How the US, and world, could benefit from Brexit

How the US, and world, could benefit from Brexit

Economists around the world generally agree that a Brexit will be damaging to the UK economy and wider European Union (EU) for some time to come, but some believe that it could give the US and the world at large fresh impetus.

When the majority of British voters voted to leave the EU in a referendum last Thursday, global markets lost $3 trillion in paper losses between Friday and Monday, according to S&P Global.

Markets appear to be bouncing back, however, and academics and economists believe that while the damage might be long-lasting to the UK if and when a proper Brexit occurs, the US could benefit.

"The big giant is the US and, unlike what most people are saying, I don't think that it's obvious that this is a negative for the US" Alan Blinder, Economics Professor at Princeton University told CNBC on Wednesday.

"For example, I remember the East Asian crisis in 1997-1998 which was bad for the world economy and a lot of people thought it was going to drag down the US but it was the reverse," he said, speaking to CNBC in Sintra, Portugal, where the European Central Bank is holding its annual forum on central banking.

"It's one huge question mark. There is potential(ly) very large downside for the UK and it's hard to imagine any upside. For Europe I think it's a sizable but probably not Titanic(-sized) downside but nobody really knows, it's not like we have a lot of experience with things like that."

He said such uncertainty was bound to deter investment in Western Europe. "If you were a European multinational or a UK one thinking of siting a facility somewhere to serve the world, it's not obvious at all that you go to the EU or UK at all with this gigantic question mark hanging over everybody's head."

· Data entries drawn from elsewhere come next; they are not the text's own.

-- ==== Sys2Proof/Machine/State.lean ====
section
/-! DEFINITION. The state of BBCORE (10_state.md R13), its reset value (R29), and the ways a step can stop. -/

namespace Sys2Proof.Machine

/-- One port-write event `(a, b)` of the execution's history (20_memory.md R41). -/
abbrev PortWrite := Byte × Byte

/-- The state: the ten registers of 10_state.md R13, the configuration (R30), the port-write history (20_memory.md R41), the
step words still to come, and the model's own count of free values drawn. -/
structure State where
  /-- `TC`, the tick counter (10_state.md R14). -/
  tc     : Word
  /-- `SNAP`, the snapshot register (R15). -/
  snap   : Word
  /-- `FFL`, the fast-forward flag (R17). -/
  ffl    : Bool
  /-- `TM`, the test-mode flag (R18). -/
  tm     : Bool
  /-- `IE`, tick interrupt enable (R20). -/
  ie     : Bool
  /-- `TF`, the tick firing flag (R21). -/
  tf     : Bool
  /-- `SEL`, the mode multiplexer select latch (R22). -/
  sel    : Sel
  /-- `PH`, the phase register (R23). -/
  ph     : Phase
  /-- `PA`, the latch of port A (R25). -/
  pa     : Byte
  /-- `PB`, the latch of port B (R25). -/
  pb     : Byte
  /-- The execution's port-write history, oldest first (20_memory.md R41, 00_scope.md R10). -/
  hist   : List PortWrite
  /-- The step words still to come (30_encoding.md R49): which agent steps next and the pin levels it sees are the
  environment's choice (00_scope.md R9, 70_reset_and_hazards.md R135). Assumption log 1. -/
  events : List StepWord
  /-- `Cfg`, the parameters (00_scope.md R4): no operation writes them. Assumption log 4. -/
  cfg    : Cfg
  /-- The model's own: how many free values `RESET` has drawn. Assumption log 5. -/
  draws  : Nat
deriving DecidableEq, Repr

/-- Synchronous faults. "There are none" (60_exceptions.md R100): the type is empty, so no constructor raises anything. -/
inductive Fault where
deriving DecidableEq, Repr

/-- Why a step is refused. Each refusal is safe: the machine stops where the spec has no step. -/
inductive Refusal where
  /-- Raised only by an arm of `exec` whose instruction has no meaning yet: safe (the model stops). No arm is left so. -/
  | notModelled (mnemonic : String)
  /-- Raised by every operation when the configuration is not admissible: "a model refuses any other configuration"
  (00_scope.md R5): safe. -/
  | inadmissibleConfig
  /-- Raised by an operation that is not enabled in the state: a well-formed word that is not enabled "has no step from `s`:
  it does not fault and does not change the state" (30_encoding.md R50): safe. -/
  | notEnabled (op : Instr)
  /-- Raised by `step` on a step word of `0x28 .. 0x3F`, which "select no operation" (30_encoding.md R57): safe. -/
  | reservedStepWord (w : StepWord)
  /-- Raised by `step` when no step word is left: the observer has cut the execution (70_reset_and_hazards.md R118): safe. -/
  | endOfTrace
deriving DecidableEq, Repr

/-- The machine right after reset (10_state.md R29). `PA` and `PB` are unspecified there and hold free values (log 5). The
configuration is the reference profile (log 4). No step word is waiting (log 1). -/
def State.reset : State where
  tc := 0#16
  snap := 0#16
  ffl := false
  tm := false
  ie := true
  tf := false
  sel := .sched
  ph := .stHead
  pa := Config.freePortByte 0
  pb := Config.freePortByte 1
  hist := []
  events := []
  cfg := p16
  draws := 2

end Sys2Proof.Machine
end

Blinder believed that the US Federal Reserve would hold off making another interest rate increase in both July and September, "as these things go, September is a long way off and we'll know a lot more about the world economic reaction to Brexit by September than we do now."

Andrew Sheng, distinguished fellow of Fung Global Institute, a Hong Kong-based global think tank, told CNBC that a Brexit was a "wake-up call to the whole world" and was a reaction against globalisation.

"I think that those people who feel that they don't have enough access to resources and feel that life is unequal to them are blaming globalisation and I think we have to listen to them," he told CNBC in Sintra. "We have to realise that the world has changed very, very fast and people are worried about their jobs, they're worried about immigration and so Brexit is a wake-up call to all of us."

He said he expected to see change as a result of the vote. "People need to realise that during this time of almost traumatic or transformative change such as technology, climate change, migration, terrorism - all these are very confusing and there's where leadership needs to come in and tell people that we have way forward. Then once everyone realises what we have a stake in it (the future), then we'll all move together."